• [AIM OF THE EXERCISE] Your response should contain each line of the data that includes "List".

[PROVIDED DATA Boundary: Start]

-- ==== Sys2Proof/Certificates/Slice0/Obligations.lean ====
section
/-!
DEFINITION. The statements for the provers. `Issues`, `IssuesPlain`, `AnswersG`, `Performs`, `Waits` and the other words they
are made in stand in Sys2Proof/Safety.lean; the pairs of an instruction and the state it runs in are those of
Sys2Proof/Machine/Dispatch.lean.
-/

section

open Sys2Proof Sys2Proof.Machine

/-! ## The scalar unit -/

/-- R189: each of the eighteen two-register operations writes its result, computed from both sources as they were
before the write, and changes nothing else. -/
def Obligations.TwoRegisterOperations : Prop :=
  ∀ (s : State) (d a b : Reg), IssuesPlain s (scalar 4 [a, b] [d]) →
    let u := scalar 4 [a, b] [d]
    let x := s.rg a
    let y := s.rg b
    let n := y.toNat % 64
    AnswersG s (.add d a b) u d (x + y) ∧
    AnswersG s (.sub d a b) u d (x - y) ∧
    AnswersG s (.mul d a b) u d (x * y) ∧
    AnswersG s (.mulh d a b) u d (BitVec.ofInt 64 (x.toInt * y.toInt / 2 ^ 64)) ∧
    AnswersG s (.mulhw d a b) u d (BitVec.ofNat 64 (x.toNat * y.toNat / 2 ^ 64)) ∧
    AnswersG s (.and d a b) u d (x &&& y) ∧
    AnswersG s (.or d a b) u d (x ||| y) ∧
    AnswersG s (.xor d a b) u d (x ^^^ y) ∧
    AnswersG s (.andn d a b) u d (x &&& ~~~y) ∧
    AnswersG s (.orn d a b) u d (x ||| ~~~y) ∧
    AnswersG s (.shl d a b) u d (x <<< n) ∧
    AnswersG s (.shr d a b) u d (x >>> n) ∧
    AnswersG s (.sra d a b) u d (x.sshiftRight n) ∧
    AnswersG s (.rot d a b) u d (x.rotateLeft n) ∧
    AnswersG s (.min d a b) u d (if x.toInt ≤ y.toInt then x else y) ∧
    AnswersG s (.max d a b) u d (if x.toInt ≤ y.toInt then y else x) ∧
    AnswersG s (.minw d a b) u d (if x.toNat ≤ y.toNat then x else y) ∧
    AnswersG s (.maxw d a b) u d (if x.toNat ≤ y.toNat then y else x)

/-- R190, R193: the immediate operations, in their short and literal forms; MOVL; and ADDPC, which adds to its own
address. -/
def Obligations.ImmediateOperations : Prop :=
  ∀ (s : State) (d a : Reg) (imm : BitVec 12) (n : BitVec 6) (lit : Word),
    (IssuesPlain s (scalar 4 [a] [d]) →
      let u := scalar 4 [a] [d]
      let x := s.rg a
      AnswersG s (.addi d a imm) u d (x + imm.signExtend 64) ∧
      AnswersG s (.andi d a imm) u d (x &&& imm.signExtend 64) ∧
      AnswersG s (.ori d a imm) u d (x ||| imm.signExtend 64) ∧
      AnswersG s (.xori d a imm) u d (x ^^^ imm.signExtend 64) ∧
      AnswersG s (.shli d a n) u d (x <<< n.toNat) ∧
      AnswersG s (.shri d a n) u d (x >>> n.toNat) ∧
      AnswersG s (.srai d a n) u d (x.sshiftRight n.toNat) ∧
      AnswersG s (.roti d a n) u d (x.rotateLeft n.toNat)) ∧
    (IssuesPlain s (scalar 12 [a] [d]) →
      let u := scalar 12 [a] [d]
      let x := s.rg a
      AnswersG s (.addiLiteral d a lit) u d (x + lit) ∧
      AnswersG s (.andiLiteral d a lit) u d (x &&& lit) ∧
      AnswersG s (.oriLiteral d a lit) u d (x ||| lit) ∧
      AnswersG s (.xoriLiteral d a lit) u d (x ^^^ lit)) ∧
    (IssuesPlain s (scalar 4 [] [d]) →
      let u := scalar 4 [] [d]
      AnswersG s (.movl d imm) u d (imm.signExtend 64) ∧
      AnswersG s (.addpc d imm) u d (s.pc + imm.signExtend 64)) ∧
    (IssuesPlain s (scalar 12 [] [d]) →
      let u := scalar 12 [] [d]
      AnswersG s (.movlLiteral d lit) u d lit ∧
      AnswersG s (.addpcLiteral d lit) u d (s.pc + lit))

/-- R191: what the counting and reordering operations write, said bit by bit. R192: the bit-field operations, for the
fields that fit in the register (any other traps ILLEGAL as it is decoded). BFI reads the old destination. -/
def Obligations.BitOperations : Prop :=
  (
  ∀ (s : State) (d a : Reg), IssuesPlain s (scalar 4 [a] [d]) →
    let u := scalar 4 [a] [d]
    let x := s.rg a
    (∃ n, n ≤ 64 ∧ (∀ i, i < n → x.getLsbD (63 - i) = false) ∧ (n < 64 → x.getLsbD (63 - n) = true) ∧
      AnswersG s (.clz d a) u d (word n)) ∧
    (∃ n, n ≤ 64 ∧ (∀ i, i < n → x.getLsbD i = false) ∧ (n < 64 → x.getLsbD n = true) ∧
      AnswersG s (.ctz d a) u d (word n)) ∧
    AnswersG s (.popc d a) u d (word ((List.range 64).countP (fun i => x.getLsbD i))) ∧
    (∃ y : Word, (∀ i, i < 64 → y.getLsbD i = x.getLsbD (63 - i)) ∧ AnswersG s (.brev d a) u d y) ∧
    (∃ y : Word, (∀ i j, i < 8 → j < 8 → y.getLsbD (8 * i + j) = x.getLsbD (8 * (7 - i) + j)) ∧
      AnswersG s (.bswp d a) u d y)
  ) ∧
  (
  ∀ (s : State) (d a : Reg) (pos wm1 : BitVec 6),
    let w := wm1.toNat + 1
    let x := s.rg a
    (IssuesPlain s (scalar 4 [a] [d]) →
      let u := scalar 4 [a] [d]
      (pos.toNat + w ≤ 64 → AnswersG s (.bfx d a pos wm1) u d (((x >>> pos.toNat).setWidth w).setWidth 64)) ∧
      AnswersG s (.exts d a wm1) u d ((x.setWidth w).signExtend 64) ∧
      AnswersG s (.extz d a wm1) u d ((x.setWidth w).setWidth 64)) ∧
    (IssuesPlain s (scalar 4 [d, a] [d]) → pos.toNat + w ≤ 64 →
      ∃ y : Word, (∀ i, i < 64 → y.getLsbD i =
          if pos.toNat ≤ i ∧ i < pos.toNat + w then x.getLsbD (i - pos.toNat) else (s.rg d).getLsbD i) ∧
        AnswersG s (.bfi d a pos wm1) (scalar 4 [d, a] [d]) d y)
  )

[PROVIDED DATA Boundary: End]
[PROVIDED DATA Boundary: Start]

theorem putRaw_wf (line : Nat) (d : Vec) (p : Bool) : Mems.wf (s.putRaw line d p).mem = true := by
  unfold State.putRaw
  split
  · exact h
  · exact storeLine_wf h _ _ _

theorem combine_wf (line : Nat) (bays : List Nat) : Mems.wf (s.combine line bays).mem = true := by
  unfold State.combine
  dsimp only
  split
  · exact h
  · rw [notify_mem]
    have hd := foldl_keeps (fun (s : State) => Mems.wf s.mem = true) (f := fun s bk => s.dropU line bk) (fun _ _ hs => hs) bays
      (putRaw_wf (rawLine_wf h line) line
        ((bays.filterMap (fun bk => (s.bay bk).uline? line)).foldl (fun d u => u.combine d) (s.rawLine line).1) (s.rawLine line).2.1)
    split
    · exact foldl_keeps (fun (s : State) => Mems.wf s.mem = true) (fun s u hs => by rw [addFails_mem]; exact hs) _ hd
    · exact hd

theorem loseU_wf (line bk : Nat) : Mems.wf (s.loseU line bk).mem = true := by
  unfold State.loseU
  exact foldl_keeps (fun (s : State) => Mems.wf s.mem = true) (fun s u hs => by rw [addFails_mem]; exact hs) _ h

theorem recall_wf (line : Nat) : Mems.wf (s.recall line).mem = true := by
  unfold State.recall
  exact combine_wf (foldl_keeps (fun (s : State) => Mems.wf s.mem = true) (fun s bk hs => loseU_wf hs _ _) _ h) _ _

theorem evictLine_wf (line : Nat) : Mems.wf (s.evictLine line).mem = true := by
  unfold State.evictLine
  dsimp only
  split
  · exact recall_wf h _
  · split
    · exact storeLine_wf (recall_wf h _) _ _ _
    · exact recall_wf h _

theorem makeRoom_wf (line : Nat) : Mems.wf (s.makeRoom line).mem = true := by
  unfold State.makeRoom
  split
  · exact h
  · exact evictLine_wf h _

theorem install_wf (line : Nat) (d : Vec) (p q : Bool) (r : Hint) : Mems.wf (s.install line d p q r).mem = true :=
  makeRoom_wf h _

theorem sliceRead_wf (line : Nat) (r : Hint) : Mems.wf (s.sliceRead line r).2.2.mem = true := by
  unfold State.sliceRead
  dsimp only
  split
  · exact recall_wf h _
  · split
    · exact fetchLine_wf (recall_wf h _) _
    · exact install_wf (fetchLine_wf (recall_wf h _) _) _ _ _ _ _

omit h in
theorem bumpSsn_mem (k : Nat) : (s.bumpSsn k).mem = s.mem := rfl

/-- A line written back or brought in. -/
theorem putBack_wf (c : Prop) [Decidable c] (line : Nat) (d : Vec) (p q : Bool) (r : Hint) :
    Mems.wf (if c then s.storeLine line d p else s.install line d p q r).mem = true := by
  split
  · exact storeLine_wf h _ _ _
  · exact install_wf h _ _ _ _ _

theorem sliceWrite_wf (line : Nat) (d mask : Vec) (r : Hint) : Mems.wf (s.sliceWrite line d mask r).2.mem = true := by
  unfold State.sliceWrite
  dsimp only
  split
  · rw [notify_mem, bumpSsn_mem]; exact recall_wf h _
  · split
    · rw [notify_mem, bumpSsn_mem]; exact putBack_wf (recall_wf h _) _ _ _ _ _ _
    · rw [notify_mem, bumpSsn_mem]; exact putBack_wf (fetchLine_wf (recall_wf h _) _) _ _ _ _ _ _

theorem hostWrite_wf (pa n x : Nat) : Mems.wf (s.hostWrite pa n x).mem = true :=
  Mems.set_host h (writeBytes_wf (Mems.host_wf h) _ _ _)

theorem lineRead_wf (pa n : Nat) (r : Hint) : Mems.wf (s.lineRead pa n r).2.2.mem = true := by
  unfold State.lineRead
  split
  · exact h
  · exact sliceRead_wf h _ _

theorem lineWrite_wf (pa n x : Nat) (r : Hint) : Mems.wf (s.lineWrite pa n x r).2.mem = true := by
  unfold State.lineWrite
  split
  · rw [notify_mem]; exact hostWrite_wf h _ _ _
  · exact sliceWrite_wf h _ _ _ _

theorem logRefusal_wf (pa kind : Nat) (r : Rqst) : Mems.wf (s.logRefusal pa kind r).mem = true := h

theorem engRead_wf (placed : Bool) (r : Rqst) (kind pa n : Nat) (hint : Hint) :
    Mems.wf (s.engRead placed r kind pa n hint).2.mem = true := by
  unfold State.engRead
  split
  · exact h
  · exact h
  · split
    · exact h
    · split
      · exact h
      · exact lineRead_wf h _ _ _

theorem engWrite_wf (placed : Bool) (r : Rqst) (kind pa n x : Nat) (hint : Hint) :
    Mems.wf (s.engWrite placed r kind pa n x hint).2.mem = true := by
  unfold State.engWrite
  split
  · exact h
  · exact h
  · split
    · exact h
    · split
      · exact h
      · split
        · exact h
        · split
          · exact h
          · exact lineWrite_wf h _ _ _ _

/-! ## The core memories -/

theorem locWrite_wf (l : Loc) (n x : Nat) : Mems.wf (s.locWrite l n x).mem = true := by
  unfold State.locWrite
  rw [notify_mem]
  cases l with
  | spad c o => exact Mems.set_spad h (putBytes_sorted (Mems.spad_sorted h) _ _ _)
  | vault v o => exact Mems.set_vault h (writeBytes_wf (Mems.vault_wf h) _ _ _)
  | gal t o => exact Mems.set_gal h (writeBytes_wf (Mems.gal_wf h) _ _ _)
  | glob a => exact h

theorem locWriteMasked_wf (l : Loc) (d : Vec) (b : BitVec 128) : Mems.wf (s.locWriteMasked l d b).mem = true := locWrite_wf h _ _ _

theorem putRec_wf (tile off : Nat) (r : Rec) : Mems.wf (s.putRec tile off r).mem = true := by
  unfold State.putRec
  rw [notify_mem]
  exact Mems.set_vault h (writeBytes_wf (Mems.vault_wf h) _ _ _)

[PROVIDED DATA Boundary: End]

• [SOLVED PROBLEM]
    AnswersG s (.popc d a) u d (word ((List.range 64).countP (fun i => x.getLsbD i))) ∧
theorem combine_wf (line : Nat) (bays : List Nat) : Mems.wf (s.combine line bays).mem = true := by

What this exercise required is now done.